The constructor would then receive a MyGeometryParameters object already populated with values loaded from the configuration file, without a need to call validateAndDeserialize() separately.

OOPS interfaces that support implementations with such constructors are identified in their documentation. It is envisaged that in future such constructors will be supported by all OOPS interfaces.

Headers to Include; Adding Support for New Parameter Types

Inclusion of the Parameter.h, RequiredParameter.h and OptionalParameter.h header files suffices to use parameter objects storing values of type int, size_t, float, double, bool, std::string, std::vector, std::map, std::pair, util::DateTime, util::Duration, and eckit::LocalConfiguration.
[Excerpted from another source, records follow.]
-- ==== Sys2Proof/Machine/Digest.lean ====
section
/-! DEFINITION. The digests of chapter 16 (FIPS 180-4, RFC 2104), the CRC-32 of R78, the check values of chapter 15, and
RSASSA-PSS verification (R629). -/

namespace Sys2Proof.Machine

/-- Round constants of SHA-512; those of SHA-256 are the high halves of the first 64, part 0. -/
def shaK0 : List Nat :=
  [0x428A2F98D728AE22, 0x7137449123EF65CD, 0xB5C0FBCFEC4D3B2F, 0xE9B5DBA58189DBBC,
   0x3956C25BF348B538, 0x59F111F1B605D019, 0x923F82A4AF194F9B, 0xAB1C5ED5DA6D8118,
   0xD807AA98A3030242, 0x12835B0145706FBE, 0x243185BE4EE4B28C, 0x550C7DC3D5FFB4E2,
   0x72BE5D74F27B896F, 0x80DEB1FE3B1696B1, 0x9BDC06A725C71235, 0xC19BF174CF692694]
/-- Round constants of SHA-512; those of SHA-256 are the high halves of the first 64, part 1. -/
def shaK1 : List Nat :=
  [0xE49B69C19EF14AD2, 0xEFBE4786384F25E3, 0x0FC19DC68B8CD5B5, 0x240CA1CC77AC9C65,
   0x2DE92C6F592B0275, 0x4A7484AA6EA6E483, 0x5CB0A9DCBD41FBD4, 0x76F988DA831153B5,
   0x983E5152EE66DFAB, 0xA831C66D2DB43210, 0xB00327C898FB213F, 0xBF597FC7BEEF0EE4,
   0xC6E00BF33DA88FC2, 0xD5A79147930AA725, 0x06CA6351E003826F, 0x142929670A0E6E70]
/-- Round constants of SHA-512; those of SHA-256 are the high halves of the first 64, part 2. -/
def shaK2 : List Nat :=
  [0x27B70A8546D22FFC, 0x2E1B21385C26C926, 0x4D2C6DFC5AC42AED, 0x53380D139D95B3DF,
   0x650A73548BAF63DE, 0x766A0ABB3C77B2A8, 0x81C2C92E47EDAEE6, 0x92722C851482353B,
   0xA2BFE8A14CF10364, 0xA81A664BBC423001, 0xC24B8B70D0F89791, 0xC76C51A30654BE30,
   0xD192E819D6EF5218, 0xD69906245565A910, 0xF40E35855771202A, 0x106AA07032BBD1B8]
/-- Round constants of SHA-512; those of SHA-256 are the high halves of the first 64, part 3. -/
def shaK3 : List Nat :=
  [0x19A4C116B8D2D0C8, 0x1E376C085141AB53, 0x2748774CDF8EEB99, 0x34B0BCB5E19B48A8,
   0x391C0CB3C5C95A63, 0x4ED8AA4AE3418ACB, 0x5B9CCA4F7763E373, 0x682E6FF3D6B2B8A3,
   0x748F82EE5DEFB2FC, 0x78A5636F43172F60, 0x84C87814A1F0AB72, 0x8CC702081A6439EC,
   0x90BEFFFA23631E28, 0xA4506CEBDE82BDE9, 0xBEF9A3F7B2C67915, 0xC67178F2E372532B]
/-- Round constants of SHA-512; those of SHA-256 are the high halves of the first 64, part 4. -/
def shaK4 : List Nat :=
  [0xCA273ECEEA26619C, 0xD186B8C721C0C207, 0xEADA7DD6CDE0EB1E, 0xF57D4F7FEE6ED178,
   0x06F067AA72176FBA, 0x0A637DC5A2C898A6, 0x113F9804BEF90DAE, 0x1B710B35131C471B,
   0x28DB77F523047D84, 0x32CAAB7B40C72493, 0x3C9EBE0A15C9BEBC, 0x431D67C49C100D4C,
   0x4CC5D4BECB3E42B6, 0x597F299CFC657E2A, 0x5FCB6FAB3AD6FAEC, 0x6C44198C4A475817]
/-- Round constants of SHA-512; those of SHA-256 are the high halves of the first 64. -/
def shaK : List Nat := shaK0 ++ shaK1 ++ shaK2 ++ shaK3 ++ shaK4
/-- Initial hash of SHA-512; that of SHA-256 is its high halves. -/
def shaH512 : List Nat :=
  [0x6A09E667F3BCC908, 0xBB67AE8584CAA73B, 0x3C6EF372FE94F82B, 0xA54FF53A5F1D36F1,
   0x510E527FADE682D1, 0x9B05688C2B3E6C1F, 0x1F83D9ABFB41BD6B, 0x5BE0CD19137E2179]
/-- Initial hash of SHA-384. -/
def shaH384 : List Nat :=
  [0xCBBB9D5DC1059ED8, 0x629A292A367CD507, 0x9159015A3070DD17, 0x152FECD8F70E5939,
   0x67332667FFC00B31, 0x8EB44A8768581511, 0xDB0C2E0D64F98FA7, 0x47B5481DBEFA4FA4]

/-- Right rotation within w bits. -/
def rotr (w n x : Nat) : Nat := x / 2 ^ n + x % 2 ^ n * 2 ^ (w - n)

/-- The parameters of one SHA-2 family: word width, rounds, and the rotations of Σ0, Σ1, σ0, σ1. -/
structure ShaP where
  w : Nat
  rounds : Nat
  big0 : Nat × Nat × Nat
  big1 : Nat × Nat × Nat
  small0 : Nat × Nat × Nat
  small1 : Nat × Nat × Nat

/-- SHA-256. -/
def shaP256 : ShaP := ⟨32, 64, (2, 13, 22), (6, 11, 25), (7, 18, 3), (17, 19, 10)⟩
/-- SHA-512 and SHA-384. -/
def shaP512 : ShaP := ⟨64, 80, (28, 34, 39), (14, 18, 41), (1, 8, 7), (19, 61, 6)⟩

/-- Σ of three rotations. -/
def ShaP.big (p : ShaP) (r : Nat × Nat × Nat) (x : Nat) : Nat := rotr p.w r.1 x ^^^ rotr p.w r.2.1 x ^^^ rotr p.w r.2.2 x
/-- σ of two rotations and a shift. -/
def ShaP.small (p : ShaP) (r : Nat × Nat × Nat) (x : Nat) : Nat := rotr p.w r.1 x ^^^ rotr p.w r.2.1 x ^^^ x / 2 ^ r.2.2

/-- The message schedule, newest word first. -/
def ShaP.expand (p : ShaP) : Nat → List Nat → List Nat
  | 0, l => l
  | n + 1, l =>
    let x := (p.small p.small1 (l.getD 1 0) + l.getD 6 0 + p.small p.small0 (l.getD 14 0) + l.getD 15 0) % 2 ^ p.w
    p.expand n (x :: l)

/-- The eight working variables after the rounds of the given constants and schedule words. -/
def ShaP.roundsOf (p : ShaP) : List (Nat × Nat) → List Nat → List Nat
  | [], v => v
  | (k, wt) :: r, [a, b, c, d, e, f, g, h] =>
    let m := 2 ^ p.w
    let t1 := h + p.big p.big1 e + ((e &&& f) ^^^ ((m - 1 - e) &&& g)) + k + wt
    let t2 := p.big p.big0 a + ((a &&& b) ^^^ (a &&& c) ^^^ (b &&& c))
    p.roundsOf r [(t1 + t2) % m, a, b, c, (d + t1) % m, e, f, g]
  | _, v => v

/-- Splits a byte string into strings of n bytes. -/
def chunksOf (n : Nat) : Nat → Bytes → List Bytes
  | 0, _ => []
  | fuel + 1, bs => if bs.isEmpty then [] else bs.take n :: chunksOf n fuel (bs.drop n)

/-- One block folded into the chaining state. -/
def ShaP.block (p : ShaP) (hs : List Nat) (b : Bytes) : List Nat :=
  let w16 := (chunksOf (p.w / 8) 16 b).map beNat
  let ws := (p.expand (p.rounds - 16) w16.reverse).reverse
  let ks := if p.w == 32 then shaK.map (· / 2 ^ 32) else shaK
  let out := p.roundsOf (ks.zip ws) hs
  (hs.zip out).map fun (x, y) => (x + y) % 2 ^ p.w

/-- The padded message. -/
def ShaP.pad (p : ShaP) (m : Bytes) : Bytes :=
  let bb := 2 * p.w
  let lenB := p.w / 4
  let zeros := (bb - (m.length + 1 + lenB) % bb) % bb
  m ++ [0x80] ++ List.replicate zeros 0 ++ toBE lenB (8 * m.length)

/-- The digest of a message from an initial hash. -/
def ShaP.digest (p : ShaP) (h0 : List Nat) (m : Bytes) : Bytes :=
  let q := p.pad m
  ((chunksOf (2 * p.w) (q.length + 1) q).foldl p.block h0).flatMap (toBE (p.w / 8))

/-- SHA-256. -/
def sha256 (m : Bytes) : Bytes := shaP256.digest (shaH512.map (· / 2 ^ 32)) m
/-- SHA-384. -/
def sha384 (m : Bytes) : Bytes := (shaP512.digest shaH384 m).take 48
/-- SHA-512. -/
def sha512 (m : Bytes) : Bytes := shaP512.digest shaH512 m

/-- The digest that FC_CTRL.ALG names: 1 SHA-256, 2 SHA-384, else SHA-512. -/
def shaAlg (alg : Nat) (m : Bytes) : Bytes := if alg == 1 then sha256 m else if alg == 2 then sha384 m else sha512 m
/-- Its digest length. -/
def shaLen (alg : Nat) : Nat := if alg == 1 then 32 else if alg == 2 then 48 else 64
/-- Its block length. -/
def shaBlock (alg : Nat) : Nat := if alg == 1 then 64 else 128

/-- HMAC (RFC 2104): a key longer than the block is hashed first (R478). -/
def hmacAlg (alg : Nat) (key m : Bytes) : Bytes :=
  let k := padTo (shaBlock alg) (if shaBlock alg < key.length then shaAlg alg key else key)
  shaAlg alg (k.map (· ^^^ 0x5C) ++ shaAlg alg (k.map (· ^^^ 0x36) ++ m))

/-- One bit step of the reflected CRC-32 of RFC 1952. -/
def crcStep (c : Nat) : Nat := if c % 2 == 1 then (c / 2) ^^^ 0xEDB88320 else c / 2

/-- CRC-32 (R78). -/
def crc32 (m : Bytes) : Nat :=
  (m.foldl (fun c b => Nat.repeat crcStep 8 (c ^^^ b.toNat)) 0xFFFFFFFF) ^^^ 0xFFFFFFFF

/-- Adler-32 (RFC 1950). -/
def adler32 (m : Bytes) : Nat :=
  let (a, b) := m.foldl (fun (a, b) x => let a' := (a + x.toNat) % 65521; (a', (b + a') % 65521)) (1, 0)
  b * 65536 + a

/-- Left rotation of 32 bits. -/
def rotl32 (n x : Nat) : Nat := (x * 2 ^ n) % 2 ^ 32 + x / 2 ^ (32 - n)

/-- Primes of xxHash-32. -/
def xxP1 : Nat := 2654435761
/-- Second prime of xxHash-32. -/
def xxP2 : Nat := 2246822519
/-- Third prime of xxHash-32. -/
def xxP3 : Nat := 3266489917
/-- Fourth prime of xxHash-32. -/
def xxP4 : Nat := 668265263
/-- Fifth prime of xxHash-32. -/
def xxP5 : Nat := 374761393

/-- A lane's round. -/
def xxRound (acc x : Nat) : Nat := rotl32 13 ((acc + x * xxP2) % 2 ^ 32) * xxP1 % 2 ^ 32

/-- Finishes the bytes after the last 16-byte stripe. -/
def xxTail : Nat → Nat → Bytes → Nat
  | 0, h, _ => h
  | fuel + 1, h, bs =>
    if 4 ≤ bs.length then xxTail fuel (rotl32 17 ((h + leNat (bs.take 4) * xxP3) % 2 ^ 32) * xxP4 % 2 ^ 32) (bs.drop 4)
    else match bs with
      | [] => h
      | b :: r => xxTail fuel (rotl32 11 ((h + b.toNat * xxP5) % 2 ^ 32) * xxP1 % 2 ^ 32) r

/-- xxHash-32 with seed 0. -/
def xxh32 (m : Bytes) : Nat :=
  let stripes := (chunksOf 16 (m.length + 1) m).filter (·.length == 16)
  let lanes := stripes.foldl (fun (l : List Nat) st => (l.zip (chunksOf 4 4 st)).map fun (a, x) => xxRound a (leNat x))
    [(xxP1 + xxP2) % 2 ^ 32, xxP2, 0, 2 ^ 32 - xxP1]
  let h := if stripes.isEmpty then xxP5 else
    (rotl32 1 (lanes.getD 0 0) + rotl32 7 (lanes.getD 1 0) + rotl32 12 (lanes.getD 2 0) + rotl32 18 (lanes.getD 3 0)) % 2 ^ 32
  let h := xxTail (m.length + 1) ((h + m.length) % 2 ^ 32) (m.drop (16 * stripes.length))
  let h := (h ^^^ h / 2 ^ 15) * xxP2 % 2 ^ 32
  let h := (h ^^^ h / 2 ^ 13) * xxP3 % 2 ^ 32
  h ^^^ h / 2 ^ 16

/-- x^65,537 mod n. -/
def rsaPub (n x : Nat) : Nat := (Nat.repeat (fun y => y * y % n) 16 (x % n)) * x % n

/-- MGF1 with SHA-256, for a mask of at most 384 bytes. -/
def mgf1 (seed : Bytes) (len : Nat) : Bytes :=
  ((List.range 12).flatMap fun i => sha256 (seed ++ toBE 4 i)).take len

/-- RSASSA-PSS verification with SHA-256, MGF1 with SHA-256 and a 32-byte salt, for a 3,072-bit modulus and exponent
65,537 (R629, RFC 8017 section 8.1.2). -/
def pssVerify (modulus msg sig : Bytes) : Bool :=
  let n := beNat modulus
  let sg := beNat sig
  let emBits := 3071
  if modulus.length != 384 || sig.length != 384 || n ≤ sg then false else
  let em := toBE 384 (rsaPub n sg)
  let masked := em.take 351
  let h := (em.drop 351).take 32
  let db := (masked.zip (mgf1 h 351)).map fun (a, b) => a ^^^ b
  let db := (db.take 1).map (· &&& BitVec.ofNat 8 (2 ^ (emBits % 8) - 1)) ++ db.drop 1
  let top := (masked.take 1).all fun b => b.toNat < 2 ^ (emBits % 8)
  let zeros := (db.take 318).all (· == 0)
  top && em.drop 383 == [0xBC] && zeros && (db.drop 318).take 1 == [1]
    && sha256 (List.replicate 8 0 ++ sha256 msg ++ db.drop 319) == h

end Sys2Proof.Machine
end

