-- ==== Sys2Proof/Machine/Ops.lean ====
section
/-! DEFINITION. Operations every chapter shares: reading the dictionary's values in force, time quality and stamps
(R61 to R63, R43), free values, the error log (R662 to R667), FN_ALERT (R595), interrupts (R495 to R497), the journal
(R600), device memory, and counters. -/

namespace Sys2Proof.Machine

/-! Values in force and counters of the dictionary. -/

/-- The key of an object: index × 256 + subindex. -/
def objKey (index sub : Nat) : Nat := index * 256 + sub

/-- The bytes in force of an object that has left its default. -/
def State.objBytes (s : State) (index sub : Nat) : Option Bytes := nget s.dict.vals (objKey index sub)

/-- The number in force of a scalar object, with its default from the chapter's object table. -/
def State.cfg (s : State) (index sub default : Nat) : Nat :=
  match s.objBytes index sub with
  | some b => leNat b
  | none => default

/-- The value in force of a BOOL object. -/
def State.cfgBool (s : State) (index sub : Nat) (default : Bool) : Bool :=
  s.cfg index sub (if default then 1 else 0) == 1

/-- Adds to a counter of an RO object. [log 199 DESIGN CHOICE] -/
def State.bump (s : State) (index sub n : Nat) : State :=
  s.modDict fun d => { d with ro := nputZ d.ro (objKey index sub) (ngetZ d.ro (objKey index sub) + n) }

/-- Sets a reading of an RO object. -/
def State.setRo (s : State) (index sub v : Nat) : State :=
  s.modDict fun d => { d with ro := nputZ d.ro (objKey index sub) v }

/-- A counter or reading of an RO object. -/
def State.ro (s : State) (index sub : Nat) : Nat := ngetZ s.dict.ro (objKey index sub)

/-! Elements of the vectors of the state. -/

/-- One tile changed. -/
def State.modTile (s : State) (t : TileId) (f : Tile → Tile) : State := s.modTiles fun v => v.set t (f (v[t]))
/-- One tile as the Batten keeps it, changed. -/
def State.modSched (s : State) (t : TileId) (f : TileSched → TileSched) : State :=
  s.modBatten fun b => { b with tiles := b.tiles.set t (f (b.tiles[t])) }
/-- One instance changed. -/
def State.modInst (s : State) (i : InstId) (f : Inst → Inst) : State := s.modInsts fun v => v.set i (f (v[i]))
/-- One function changed. -/
def State.modFunc (s : State) (x : FuncId) (f : HFunc → HFunc) : State :=
  s.modHost fun h => { h with funcs := h.funcs.set x (f (h.funcs[x])) }
/-- One host port changed. -/
def State.modPort (s : State) (p : PortId) (f : HPort → HPort) : State :=
  s.modHost fun h => { h with ports := h.ports.set p (f (h.ports[p])) }
/-- One Gutter channel changed. -/
def State.modChan (s : State) (c : ChanId) (f : GChan → GChan) : State :=
  s.modGutter fun g => { g with chans := g.chans.set c (f (g.chans[c])) }
/-- One memory controller changed. -/
def State.modMemChan (s : State) (m : Fin 8) (f : MemChan → MemChan) : State :=
  s.modDram fun d => { d with chans := d.chans.set m (f (d.chans[m])) }
/-- One course's pitch and power changed. -/
def State.modCourse (s : State) (c : CourseId) (f : CoursePw → CoursePw) : State :=
  s.modPower fun p => { p with courses := p.courses.set c (f (p.courses[c])) }
/-- One Ridge changed. -/
def State.modRidge (s : State) (r : Fin 2) (f : RidgeSt → RidgeSt) : State :=
  s.modFinial fun x => { x with ridges := x.ridges.set r (f (x.ridges[r])) }
/-- One Purlin bank changed. -/
def State.modBank (s : State) (b : Fin 8) (f : Bank → Bank) : State :=
  s.modPurlin fun p => { p with banks := p.banks.set b (f (p.banks[b])) }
Support for some less frequently used types, such as ufo::Variable and oops::Variables, can be enabled by including an appropriate ParameterTraits*.h file, e.g. ufo/utils/parameters/ParameterTraitsVariable.h.

As you may have guessed from the name of this file, the class template ParameterTraits<T> is responsible for the loading of values of type T into parameter objects (as well as their storage in Configuration objects and JSON schema generation). This template has been specialized for frequently used types such as those listed above. If none of them fit your needs and you want to extract values into instances of a different type, you will need to specialize ParameterTraits<T> for that type. To do that, start from one of the existing specializations and adapt it to your requirements.